Data is generated so rapidly everywhere and is massive. This raw data can be classified as structured, unstructured, or semi-structured.

According to Webopedia, structured data refers to any data that is stored in a record or a file, such as relational databases (in rows and columns) or spreadsheets.

Semi-structured data is not stored in a database but does have some structure. They can be stored in a database by using some processes. For example, XML.

Unstructured data is not stored in a database nor has a predefined structure and hence, alternative ways or platforms are used for storing and managing them. For example, Word, PDF, Text, Video or Audio.

Big data deals with huge data sets that are too large and complex using conventional methods; and so, there are challenges in capturing, storing, querying, analyzing or visualizing data. Big data’s characteristics include the 4 Vs: velocity, veracity, volume, and variety.

Given the complexities of such different types of data, it is imperative to employ robust mechanisms to store, manage, and most importantly, analyze them to extract meaningful information. Data science and analytics provide the solution to this ever-growing problem of data.

Data science includes various technologies such as data mining, data storing, data archival, and data transformation, predictive analytics, and so on, which are used to make raw data more structured and meaningful.

WHAT IS DATA SCIENCE

Data science is multidisciplinary that includes a variety of techniques to gather insights from huge sets of raw data such as structured, semi-structured or unstructured data. Data science incorporates computer science, statistics, machine learning, data mining, predictive analytics and others to analyze massive data sets and determine solutions or predict future trends.

Data science focuses on asking the right questions and locating potential fields of analysis rather than specific trends.

Data science typically involves:

  1. Collecting data from various sources of raw data
  2. Analyzing data
  3. Extracting information
  4. Using extracted information to gather business insights, and build predictive models

WHAT IS PREDICTIVE ANALYTICS

Predictive analytics is derived from statistical sciences and is used to extract information from raw data and predict future trends or outcomes. These statistical methods include data mining, machine learning, and predictive modeling methods that process current and historical events.
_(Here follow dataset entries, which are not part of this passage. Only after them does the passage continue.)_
-- ==== Sys2Proof/Machine/Waits.lean ====
section
/-! DEFINITION. The end of an ostler's wait (R276): the waiting instruction is evaluated again, and completes, faults or
keeps waiting. -/

namespace Sys2Proof.Machine

/-- A waiting instruction is evaluated again; only those that can wait (R276 and their own entries) stand here.
[DEDUCED, log 76] -/
def State.resume (s : State) (i : Instr) : Out :=
  match i with
  | .ldb d a o => execLdb d a o s
  | .ldbu d a o => execLdbu d a o s
  | .ldh d a o => execLdh d a o s
  | .ldhu d a o => execLdhu d a o s
  | .ldw d a o => execLdw d a o s
  | .ldwu d a o => execLdwu d a o s
  | .ldd d a o => execLdd d a o s
  | .ldaq d a q => execLdaq d a q s
  | .stb q a o => execStb q a o s
  | .sth q a o => execSth q a o s
  | .stw q a o => execStw q a o s
  | .std q a o => execStd q a o s
  | .strl q a c => execStrl q a c s
  | .fence k q => execFence k q s
  | .wait a => execWait a s
  | .eqwait d a => execEqwait d a s
  | .eqpop d a => execEqpop d a s
  | .eqpeek d a => execEqpeek d a s
  | .eqpost d a b c => execEqpost d a b c s
  | .rplace d a => execRplace d a s
  | .rload d a b => execRload d a b s
  | .rcfg d a b c => execRcfg d a b c s
  | .rstart d a => execRstart d a s
  | .rstop d a => execRstop d a s
  | .rrel d a => execRrel d a s
  | .radj d a b c => execRadj d a b c s
  | .jraise d a b => execJraise d a b s
  | .jdone d a b => execJdone d a b s
  | .jwait d a b => execJwait d a b s
  | .launch d a b => execLaunch d a b s
  | .sq d a b => execSq d a b s
  | .sprog d a b c => execSprog d a b c s
  | .clean d a b => execClean d a b s
  | .inval d a b => execInval d a b s
  | .flush d a b => execFlush d a b s
  | .lock d a b => execLock d a b s
  | .unlock d a b => execUnlock d a b s
  | .hover d a b c => execHover d a b c s
  | .lmrg d a b c => execLmrg d a b c s
  | .recfl d a => execRecfl d a s
  | .scomb d a => execScomb d a s
  | .bwait d a b c => execBwait d a b c s
  | .aadd d a b w => execAadd d a b w s
  | .aand d a b w => execAand d a b w s
  | .aor d a b w => execAor d a b w s
  | .axor d a b w => execAxor d a b w s
  | .amin d a b q w => execAmin d a b q w s
  | .amax d a b q w => execAmax d a b q w s
  | .axchg d a b w => execAxchg d a b w s
  | .acas d a b c => execAcas d a b c s
  | .afadd d a b => execAfadd d a b s
  | .arun d a b c => execArun d a b c s
  | .rdef d a b => execRdef d a b s
  | .lapp d a b c => execLapp d a b c s
  | .ddecl d a b => execDdecl d a b s
  | .drd d a b => execDrd d a b s
  | .drds d a b => execDrds d a b s
  | .dsnap d a b => execDsnap d a b s
  | .dsync d a => execDsync d a s
  | .dreb d a => execDreb d a s
  | .qscale d a b => execQscale d a b s
  | .kinf d a b c => execKinf d a b c s
  | .kfb d a b c => execKfb d a b c s
  | .kld d a b c => execKld d a b c s
  | .kst d a b c => execKst d a b c s
  | .kvote d a b => execKvote d a b s
  | .ksync d a b => execKsync d a b s
  | .nvrd d a b c => execNvrd d a b c s
  | .nvwr d a b c => execNvwr d a b c s
  | .offl d a => execOffl d a s
  | .recall d a => execRecall d a s
  | .xloc d a b => execXloc d a b s
  | _ => .next s

/-- OSTLER_WAIT_END (R276). [DEDUCED, log 76] -/
def execOstlerWaitEnd (die n : Nat) (s : State) : Out :=
  match (s.ostler (ostKey die n)).wait with
  | none => .next s
  | some w => ({ s with who := { s.who with die := die, n := n } } : State).resume w.instr

end Sys2Proof.Machine
end

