-- ==== Sys2Proof/Machine/Agenda.lean ====
section
/-! DEFINITION. The steps of the part that are due, the order of the turns of one oc (R83), the next turn, and the placing of a
first instruction. -/

namespace Sys2Proof.Machine

/-! ### The turns of one oc when none are laid down -/

/-- Steps of ostlers, their queues and the rings. -/
def State.ostEvents (s : State) : List Instr :=
  (s.ost.filterMap fun (k, o) => if o.posters != [] then some (.eventPost (k / 32) (k % 32)) else none) ++
    (s.fns.flatMap fun (f, x) =>
      (if x.posts != [] then [.hostRingPost f] else []) ++ (if x.hkbusy then [.kickDone f] else []) ++
        (if x.htbusy then [.htcmdDone f] else [])) ++
    (if s.pf.atbusy then [.attestationDone] else [])

/-- Steps of derived sets, logs and merges. -/
def State.derivedEvents (s : State) : List Instr :=
  (s.dsets.flatMap fun (k, d) =>
    (match d.queue with
      | [] => []
      | b :: _ => match b.rebuild with
        | some l => [.rebuildRequest k l]
        | none => [.deltaBatch k]) ++
      (d.list.flatMap fun (slot, r) =>
        (if r.building || d.rebuild.isSome then [.derivedReady k slot] else [])) ++
      (d.list.flatMap fun (_, r) => r.elems.map homeOf).eraseDups.map fun h => .dsyncMarker k h) ++
    ((s.rescans.filter fun x => (s.running (setHome x.1)).contains x).map fun (k, slot, g) => .rescanDone k slot g) ++
    (if s.merges = [] then [] else (s.merges.flatMap fun m => m.homes.map Prod.fst).eraseDups.map fun h => .logMerge h) ++
    (s.ost.filterMap fun (k, _) => (s.lappHome k).map fun h => .logAppend h)

/-- Steps of pages back from another module whose requests wait (R95), of contributions at their chunks (R375), of NVMe commands whose
completion entry has come or that send nothing, of copies and of entries a reset has left, and of releasers that have been drained
(R155, R241, R179, R90). -/
def State.copyTurns (s : State) : List Turn :=
  ((s.pageReqs.map PageReq.page).eraseDups.filter (fun p => !s.pageAway (65536 * p))).map Turn.page ++
    (s.arrs.map Arrival.pa).eraseDups.map Turn.arrive ++
  (s.nvme.zipIdx.filterMap fun (x, i) => if x.entry.isSome || x.failed != 0 then some (.nvme i) else none) ++
    (s.offl.filterMap fun x => if x.copied then none else some (.copy x.ctx x.idx)) ++
    (s.offlClear.map fun (c, i) => .copy c i) ++
    (s.dir.flatMap fun (l, d) => d.releases.filterMap fun r => if r.drained then some (.ack l r.agent) else none)

/-- Steps of stream engines, combine units, chunk timers, handovers and banks. -/
def State.engineEvents (s : State) : List Instr :=
  (s.portQ.map fun (k, _) => .commandDispatch (k / 64 / 128) (k / 64 % 128) (k % 64)) ++
    (s.progs.flatMap fun (k, g) =>
      (if g.xfer.isSome || (g.busy && g.sq && g.done.isNone) then [.streamTile (k / 256) (k / 16 % 16) (k % 16)] else []) ++
        (if (g.xfer.bind Xfer.acked).isSome then [.chunkAck (k / 256) (k / 16 % 16) (k % 16) stOK] else []) ++
        (if g.done.isSome then [.streamCommandDone (k / 256) (k / 16 % 16) (k % 16)] else [])) ++
    (List.range s.combs.length).flatMap (fun i => [.combinePacket i, .combineDone i]) ++
    (s.timers.filterMap fun (pa, d) => if d ≤ s.fcycle.toNat then some (.chunkDeadline pa) else none) ++
    (s.pubs.map fun p => .chunkDeadline p.pa) ++
    (if s.hovers = [] then [] else [.hoverDone 0]) ++
    (s.banks.flatMap fun (k, b) =>
      (if b.training.isSome then [.sampleCommit k] else []) ++ (if b.fbq != [] then [.sampleFeedback k] else []) ++
        (if b.inf.isSome then [.inferenceDone k] else []) ++ (if b.vote.isSome then [.kvoteSample k] else []))

/-- Steps of pens and of the yard. -/
def State.yardEvents (s : State) : List Instr :=
  (s.pes.flatMap fun (k, p) =>
    let die := k / 2048 / 128
    let pen := k / 2048 % 128
    (if p.irr.any (Irr.waits · true) then [.loadReply die pen (k % 2048)] else []) ++
      (if p.irr.any (Irr.waits · false) then [.storeTranslationDone die pen (k % 2048)] else []) ++
      (if p.mpd.isSome then [.mpassdFetch die pen (k % 2048)] else [])) ++
    (s.pens.flatMap fun (k, p) =>
      let die := k / 128
      (if p.stop != .none && p.run == 1 then [.penFaultSave die (k % 128)] else []) ++
        (if p.halting then [.penRetire die (k % 128)] else []) ++
        (if p.pre then [.restore die (k % 128)] else if p.run == 1 then [.preemption die (k % 128)] else [])) ++
    ((s.jobs.map Job.die ++ s.fns.filterMap fun (_, f) => f.hlwait.map Prod.fst).eraseDups.map fun d => .taskPlacement d)

/-- The timing domains that run, by die and lowest pen. -/
def State.gangs (s : State) : List (Nat × Nat) :=
  (s.pens.filterMap fun (k, p) => if p.valid && p.run == 1 then some (k / 128, p.gang) else none).eraseDups
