/-! ### Derived regions, drives and offload entries -/

/-- R111-R113, R127-R132, R389, R390. DDECL declares a checked region, all of whose groups are then PENDING and to be rescanned, or
changes nothing; DDROP frees its slot and discards its batches; DREB makes every group of a set PENDING; DRD writes the record
of R127 now, DRDS and DSNAP theirs, and DSYNC and QSCALE return, once every base home has answered; a foreign set, a misaligned
buffer or an empty slot gives BADARG, a group number out of range RANGE, and a buffer that cannot be written traps.
The model's own choices it meets are in log 38, 65, 66, 87 and 97. -/
def Obligations.DerivedWords : Prop :=
  (∀ (d a b : Reg) s,
    (∀ c x u, s.readBlock (s.rx b).toNat 64 64 = .trap c x u → Completes (.ddecl d a b) s fun t => Returned u t d 4) ∧
    ∀ u, s.readBlock (s.rx b).toNat 64 64 = .wait u → Completes (.ddecl d a b) s fun t => Waits u t (.ddecl d a b)) ∧
  (∀ (d a b : Reg) s x u y v e z, let blk := BitVec.ofNat 512 x
    let lay : Lay := BitVec.ofNat 1536 y
    let n := if (blk.extractLsb' 128 3).toNat = 5 then declBins blk - 1 else 0
    let decl (q : State) (m : Option Nat) := q.declare (s.rx a).toNat blk lay m ((List.range n).map fun k => BitVec.ofNat 32 (e >>> (32 * k)))
    s.readBlock (s.rx b).toNat 64 64 = .ok x u → u.readBlock (declLayout blk) 192 64 = .ok y v →
    (n = 0 → e = 0 ∧ z = v) → (n ≠ 0 → v.readBlock (declEdges blk) (4 * n) 4 = .ok e z) →
    ((lay.ok = false ∨ lay.ext = false) → (lay.ok = true → z.declAway blk lay 0 = false) → Completes (.ddecl d a b) s fun t => Returned (decl z (some 0)).2 t d (decl z (some 0)).1) ∧
    (lay.ok = true → lay.ext = false → baseFmt lay.fmt = true → z.declAway blk lay 0 = true → Completes (.ddecl d a b) s fun t =>
      Waits z t (.ddecl d a b)) ∧
    (lay.ok = true → lay.ext = true →
      (∀ m w, z.readBlock lay.extmap 272 16 = .ok m w → w.declAway blk lay m = false → Completes (.ddecl d a b) s fun t =>
        Returned (decl w (some m)).2 t d (decl w (some m)).1) ∧
      ∀ c q w, z.readBlock lay.extmap 272 16 = .trap c q w → Completes (.ddecl d a b) s fun t =>
        Returned (decl w none).2 t d (decl w none).1)) ∧
  (∀ (s : State) v b lay em ed, let r := s.declare v b lay em ed
    let set := selSet v
    MemoryOnly s r.2 ∧ r.2.ost = s.ost ∧ r.2.logs = s.logs ∧ r.2.combs = s.combs ∧
    (r.1 ≠ 0 → r.2.dsets = s.dsets ∧ r.2.rescans = s.rescans) ∧
    (r.1 = 0 → (r.2.dset set).ctx = some s.ctxId ∧
      (∀ k, k ≠ set → r.2.dset k = s.dset k) ∧ (∀ k, k ≠ selReg v → (r.2.dset set).region k = (s.dset set).region k) ∧
      ∃ x, (r.2.dset set).region (selReg v) = some x ∧ x.decl = b ∧ x.lay = lay ∧ x.edges = ed ∧ x.building = true ∧
        x.die = s.who.die ∧ x.n = s.who.n ∧ ∀ g, g < x.count → (x.group g).pend = true ∧ (set, selReg v, g) ∈ r.2.rescans)) ∧
  (∀ (d a b : Reg) s, let v := (s.rx a).toNat
    (s.ownSet (selSet v) = false → Completes (.dreb d a) s (fun t => Returned s t d 4) ∧
      (s.phaseOf ≠ 4 → Completes (.dsnap d a b) s fun t => Returned s t d 4)) ∧
    (s.ownSet (selSet v) = false ∨ (s.dset (selSet v)).region (selReg v) = none →
      Completes (.ddrop d a) s (fun t => Returned s t d 4) ∧ Completes (.dsync d a) s (fun t => Returned s t d 4) ∧
      Completes (.qscale d a b) s (fun t => Returned s t d 4) ∧
      (s.phaseOf ≠ 4 → Completes (.drd d a b) s (fun t => Returned s t d 4) ∧ Completes (.drds d a b) s fun t => Returned s t d 4)) ∧
    ((s.rx b).toNat % 32 ≠ 0 → s.phaseOf ≠ 4 → Completes (.drd d a b) s (fun t => Returned s t d 4) ∧
      Completes (.drds d a b) s (fun t => Returned s t d 4) ∧ Completes (.dsnap d a b) s (fun t => Returned s t d 4)) ∧
    ((∀ k, k < 8 → v.testBit (24 + k) = false) ∨ (∃ k, k < 8 ∧ v.testBit (24 + k) = true ∧ (s.dset (selSet v)).region k = none) → s.phaseOf ≠ 4 →
      Completes (.dsnap d a b) s fun t => Returned s t d 4) ∧
    (∀ w x, s.cur.wait = some w → (2 ^ 20 + selReg v, x) ∈ w.marks → w.marks.find? (fun m => m.1 == 2 ^ 20 + selReg v) = some (2 ^ 20 + selReg v, x) →
      (∀ r, (s.dset (selSet v)).region (selReg v) = some r → r.born ≠ x) → w.phase ≠ 4 →
      Completes (.drd d a b) s (fun t => Returned s t d 4) ∧ Completes (.drds d a b) s (fun t => Returned s t d 4) ∧
      Completes (.dsync d a) s fun t => Returned s t d 4)) ∧
  (∀ (d a : Reg) s r, let v := (s.rx a).toNat
    s.ownSet (selSet v) = true → (s.dset (selSet v)).region (selReg v) = some r → Completes (.ddrop d a) s fun t => RegSet s t d 0 ∧
      (t.dset (selSet v)).region (selReg v) = none ∧ (∀ k, k ≠ selSet v → t.dset k = s.dset k) ∧ t.mem = s.mem ∧
      t.l2 = s.l2 ∧ t.caches = s.caches ∧ t.pes = s.pes ∧
      ∀ b ∈ (t.dset (selSet v)).queue, b.rebuild = none → ∀ e ∈ b.entries, e.slot ≠ selReg v) ∧
  (∀ (d a : Reg) s, let set := selSet (s.rx a).toNat
    s.ownSet set = true →
    ((s.dset set).rebuild ≠ none → Completes (.dreb d a) s fun t => Returned s t d 1) ∧
    ((s.dset set).rebuild = none →
      ((∃ e ∈ (s.dset set).list, ∃ va ∈ e.2.vas, s.walkAway s.agent s.ctxId va = true) → Completes (.dreb d a) s fun t => Waits s t (.dreb d a)) ∧
      ((∀ e ∈ (s.dset set).list, ∀ va ∈ e.2.vas, s.walkAway s.agent s.ctxId va = false) →
      let u := s.walkVas ((s.dset set).list.flatMap fun e => e.2.vas)
      ((s.dset set).list.mapM (fun e => (s.basePas e.2.vas).map fun p => (e.1, p)) = none → Completes (.dreb d a) s fun t =>
        Returned u t d 4) ∧
      ∀ l, (s.dset set).list.mapM (fun e => (s.basePas e.2.vas).map fun p => (e.1, p)) = some l →
        ((∃ e ∈ l, s.coverOk set e.2 = false) → Completes (.dreb d a) s fun t => Returned u t d 3) ∧
        ((∀ e ∈ l, s.coverOk set e.2 = true) →
          ((∃ e ∈ (s.dset set).list, e.2.elems.any s.pageAway = true) → Completes (.dreb d a) s fun t => Waits s t (.dreb d a)) ∧
          ((∀ e ∈ (s.dset set).list, e.2.elems.any s.pageAway = false) → Completes (.dreb d a) s fun t =>
            (t.dset set).rebuild = some (s.who.die, s.who.n) ∧ (t.dset set).unpred = false ∧ RegSet s t d 0 ∧
            ∀ k r, (t.dset set).region k = some r → ∀ g, g < r.count → (r.group g).pend = true))))) ∧
  (∀ (s : State) set k g r, let n := ofBytes (s.readRecords set g [k]).1
    let x := r.group g
    let p := r.read x
    (s.dset set).region k = some r → r.kind ≠ 5 → (s.dset set).unpred = false → x.unpred = false → k < 8 → g < 2 ^ 32 →
    bits n 2 0 = r.kind ∧ bits n 4 3 = r.grp ∧ bits n 7 5 = k ∧ n.testBit 8 = x.pend ∧ n.testBit 9 = decide (0 < p.nan) ∧
      n.testBit 12 = x.pois ∧ bits n 31 13 = 0 ∧ bits n 63 32 = g ∧ bits n 127 64 = (s.dset set).step.toNat ∧
      bits n 159 128 = p.val.toNat ∧ bits n 191 160 = p.aux.toNat ∧ bits n 223 192 = p.nan % 2 ^ 32 ∧ bits n 255 224 = 0) ∧
  (∀ (d a b : Reg) s r, let v := (s.rx a).toNat
    let n := (s.dset (selSet v)).recBytes [selReg v]
    (s.rx b).toNat % 32 = 0 → s.ownSet (selSet v) = true → (s.dset (selSet v)).region (selReg v) = some r → s.phaseOf ≠ 4 →
    s.sameRegions (selSet v) [selReg v] = true →
    (r.count ≤ selGroup v → Completes (.drd d a b) s (fun t => Returned s t d 7) ∧
      Completes (.drds d a b) s (fun t => Returned s t d 7)) ∧
    (selGroup v < r.count → s.tablesAway s.agent s.ctxId (s.rx b).toNat n = true → s.phaseOf ≠ 2 →
      Completes (.drd d a b) s (fun t => Waits s t (.drd d a b)) ∧ Completes (.drds d a b) s (fun t => Waits s t (.drds d a b))) ∧
    ∀ c x, selGroup v < r.count → s.tablesAway s.agent s.ctxId (s.rx b).toNat n = false →
      s.piecesOf s.agent s.ctxId true (s.rx b).toNat n = .error (c, x) → s.cur.tm = false →
      let u := s.walkRange s.agent s.ctxId (s.rx b).toNat n
      let tv := BitVec.ofNat 64 (if c = 0x08 then x - x % 256 else x)
      Completes (.drd d a b) s (fun t => Trapped u t c tv) ∧ Completes (.drds d a b) s (fun t => Trapped u t c tv)) ∧
  (∀ (d a b : Reg) s ps r, let v := (s.rx a).toNat
    let n := (s.dset (selSet v)).recBytes [selReg v]
    let w := s.readRecords (selSet v) (selGroup v) [selReg v]
    let st := if (r.group (selGroup v)).pend then 10 else 0
    (s.rx b).toNat % 32 = 0 → s.ownSet (selSet v) = true → (s.dset (selSet v)).region (selReg v) = some r → selGroup v < r.count →
    s.phaseOf ≠ 4 → s.sameRegions (selSet v) [selReg v] = true → s.tablesAway s.agent s.ctxId (s.rx b).toNat n = false →
    s.piecesOf s.agent s.ctxId true (s.rx b).toNat n = .ok ps →
    (s.phaseOf ≠ 2 → s.deltasDone s.agent = false →
      Completes (.drd d a b) s (fun t => Waits s t (.drd d a b)) ∧ Completes (.drds d a b) s (fun t => Waits s t (.drds d a b))) ∧
    (∀ u, s.deltasDone s.agent = true → w.2.writeBlock (s.rx b).toNat w.1 = .ok () u →
      Completes (.drd d a b) s fun t => Returned u t d st) ∧
    (∀ c x u, s.deltasDone s.agent = true → w.2.writeBlock (s.rx b).toNat w.1 = .fault c x u → u.cur.tm = false →
      Completes (.drd d a b) s fun t => Trapped u t c (BitVec.ofNat 64 x)) ∧
    (∀ p, s.deltasDone s.agent = true → w.2.writeBlock (s.rx b).toNat w.1 = .wait → w.2.blockPieces (s.rx b).toNat w.1 = some p →
      Completes (.drd d a b) s fun t => t = w.2.readOn (.drd d a b) d (s.rx b).toNat p st) ∧
    (s.phaseOf ≠ 2 → s.deltasDone s.agent = true → Completes (.drds d a b) s fun t =>
      OnlyCur s t ∧ t.cur = { s.cur with
        wait := some { instr := .drds d a b, phase := 2, marks := [(2 ^ 20 + selReg v, r.born)], todo := [] } }) ∧
    ∀ w0, s.cur.wait = some w0 → w0.phase = 2 →
      (s.synced (selSet v) w0.marks = false ∨ (r.group (selGroup v)).pend = true → Completes (.drds d a b) s fun t => t = s) ∧
      ∀ u, s.synced (selSet v) w0.marks = true → (r.group (selGroup v)).pend = false →
        w.2.writeBlock (s.rx b).toNat w.1 = .ok () u → Completes (.drds d a b) s fun t => Returned u t d 0) ∧
  (∀ (s : State) i d va ps st, let r := s.push s.agent ps
    let t := s.readOn i d va ps st
    (r.1 = 0 → r.2.1 ≠ [] → ∃ w, t.cur.wait = some w ∧ w.instr = i ∧ w.phase = 4 ∧ w.todo = r.2.1 ∧ w.marks = [(st, 0)]) ∧
    (ps = [] → s.routine = none → Returned s t d st)) ∧
  (∀ (d a b : Reg) s ps, let v := (s.rx a).toNat
    let ks := (List.range 8).filter fun k => v.testBit (24 + k)
    let n := (s.dset (selSet v)).recBytes ks
    let w := s.readRecords (selSet v) (selGroup v) ks
    (s.rx b).toNat % 32 = 0 → s.ownSet (selSet v) = true → ks ≠ [] →
    (∀ k ∈ ks, ∃ r, (s.dset (selSet v)).region k = some r ∧ selGroup v < r.count ∧ (r.group (selGroup v)).pend = false) →
    s.phaseOf ≠ 4 → s.sameRegions (selSet v) ks = true → s.tablesAway s.agent s.ctxId (s.rx b).toNat n = false →
    s.piecesOf s.agent s.ctxId true (s.rx b).toNat n = .ok ps →
    (s.phaseOf ≠ 2 → s.deltasDone s.agent = true → Completes (.dsnap d a b) s fun t =>
      OnlyCur s t ∧ t.cur = { s.cur with
        wait := some { instr := .dsnap d a b, phase := 2, marks := s.bornMarks (selSet v) ks, todo := [] } }) ∧
    ∀ w0 u, s.cur.wait = some w0 → w0.phase = 2 → s.synced (selSet v) w0.marks = true →
      w.2.writeBlock (s.rx b).toNat w.1 = .ok () u → Completes (.dsnap d a b) s fun t => Returned u t d 0) ∧
  (∀ (d a : Reg) s r, let v := (s.rx a).toNat
    s.ownSet (selSet v) = true → (s.dset (selSet v)).region (selReg v) = some r → s.sameRegions (selSet v) [selReg v] = true →
    (s.phaseOf ≠ 2 → s.deltasDone s.agent = false → Completes (.dsync d a) s fun t => Waits s t (.dsync d a)) ∧
    (s.phaseOf ≠ 2 → s.deltasDone s.agent = true → Completes (.dsync d a) s fun t =>
      OnlyCur s t ∧ t.cur = { s.cur with
        wait := some { instr := .dsync d a, phase := 2, marks := [(2 ^ 20 + selReg v, r.born)], todo := [] } }) ∧
    ∀ w0, s.cur.wait = some w0 → w0.phase = 2 →
      (s.synced (selSet v) w0.marks = false → Completes (.dsync d a) s fun t => t = s) ∧
      (s.synced (selSet v) w0.marks = true → Completes (.dsync d a) s fun t => Returned s t d 0)) ∧
  (∀ (d a b : Reg) s r, let v := (s.rx a).toNat
    let c := (s.rx b).toNat
    s.ownSet (selSet v) = true → (s.dset (selSet v)).region (selReg v) = some r →
    ((r.kind ≠ 4 ∧ r.kind ≠ 6) ∨ (c % 16 ≠ 3 ∧ c % 16 ≠ 5 ∧ c % 16 ≠ 6) → Completes (.qscale d a b) s fun t => Returned s t d 4) ∧
    (r.kind = 4 ∨ r.kind = 6 → c % 16 = 3 ∨ c % 16 = 5 ∨ c % 16 = 6 → r.count ≤ selGroup v → s.routine = none →
      s.sameRegions (selSet v) [selReg v] = true →
      Completes (.qscale d a b) s fun t => WroteFrom s t (if c.testBit 9 then { s.cur with satcnt := 0 } else s.cur) d 7)) ∧
  ∀ (d a b : Reg) s r w0, let v := (s.rx a).toNat
    let c := (s.rx b).toNat
    let m := if r.kind = 4 then toDVal (fp (r.pub (r.group (selGroup v))).val) else (r.group (selGroup v)).extreme
    s.ownSet (selSet v) = true → (s.dset (selSet v)).region (selReg v) = some r → r.kind = 4 ∨ r.kind = 6 →
    c % 16 = 3 ∨ c % 16 = 5 ∨ c % 16 = 6 → selGroup v < r.count → s.cur.wait = some w0 → w0.phase = 2 →
    s.sameRegions (selSet v) [selReg v] = true →
    s.synced (selSet v) w0.marks = true → (r.group (selGroup v)).pend = false → (r.group (selGroup v)).pois = false →
    (r.group (selGroup v)).unpred = false → (s.dset (selSet v)).unpred = false → s.routine = none →
    Completes (.qscale d a b) s fun t => WroteFrom s t
      (if c.testBit 9 then { s.cur with satcnt := 0 } else s.cur) d (BitVec.ofNat 64 (match m with
        | .nan => 0xFF * 256 + 7
        | x => (max 0 (min (bscale (c % 16) x + (c / 16 % 16 : Nat) + if c.testBit 8 ∧ s.cur.satcnt ≠ 0 then 1 else 0) 254)).toNat * 256))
Predictive analytics focuses on processing and statistically analyzing data sets after creating and organizing data.

A typical workflow of predictive analytics includes:

  1. Project definition: Project is defined in terms of scope, data sets, deliverables, and outcomes.
  2. Data collection: Data is collected from various sources, prepared, and cleaned.
  3. Data analysis: Includes analysis, testing, and validation of test models.
  4. Data modeling: Machine learning and statistical methods are employed to generate predictive models.
  5. Model deployment: The final accurate model is deployed and data collected on its performance.
  6. Model monitoring: Model is continuously monitored for its performance in real-time

DATA SCIENCE VS PREDICTIVE ANALYTICS

Now that we understand data science and predictive analytics, let’s compare the two technologies. Data science is a foundation for understanding and analyzing data, creating initial observations, and providing potential key insights. This is useful in the case of data modeling, machine learning, and artificial intelligence where the understanding of information is key. The addition of data analytics or predictive analytics to data science provides greater insights into trends, patterns, or outcomes that we don’t know which can be turned into quick business actions. So, in effect, they are 2 sides of the same coin.

TYPES OF ANALYTICAL MODELS

Data science models are commonly based on statistical models such as logistic or linear regression, neural networks, data visualization, and machine learning algorithms.

Regression analysis models include:

  • Cluster models: Used for customer segmentation, product or brand segmentation
  • Propensity models: Used for predictions such as customer behavior patterns
  • Collaborative filtering: Used for recommending products and services. For example, Amazon or Netflix use this kind of model There are 2 types of predictive models: parametric, and non-parametric. Parametric models provide more specific assumptions or predictions than non-parametric ones.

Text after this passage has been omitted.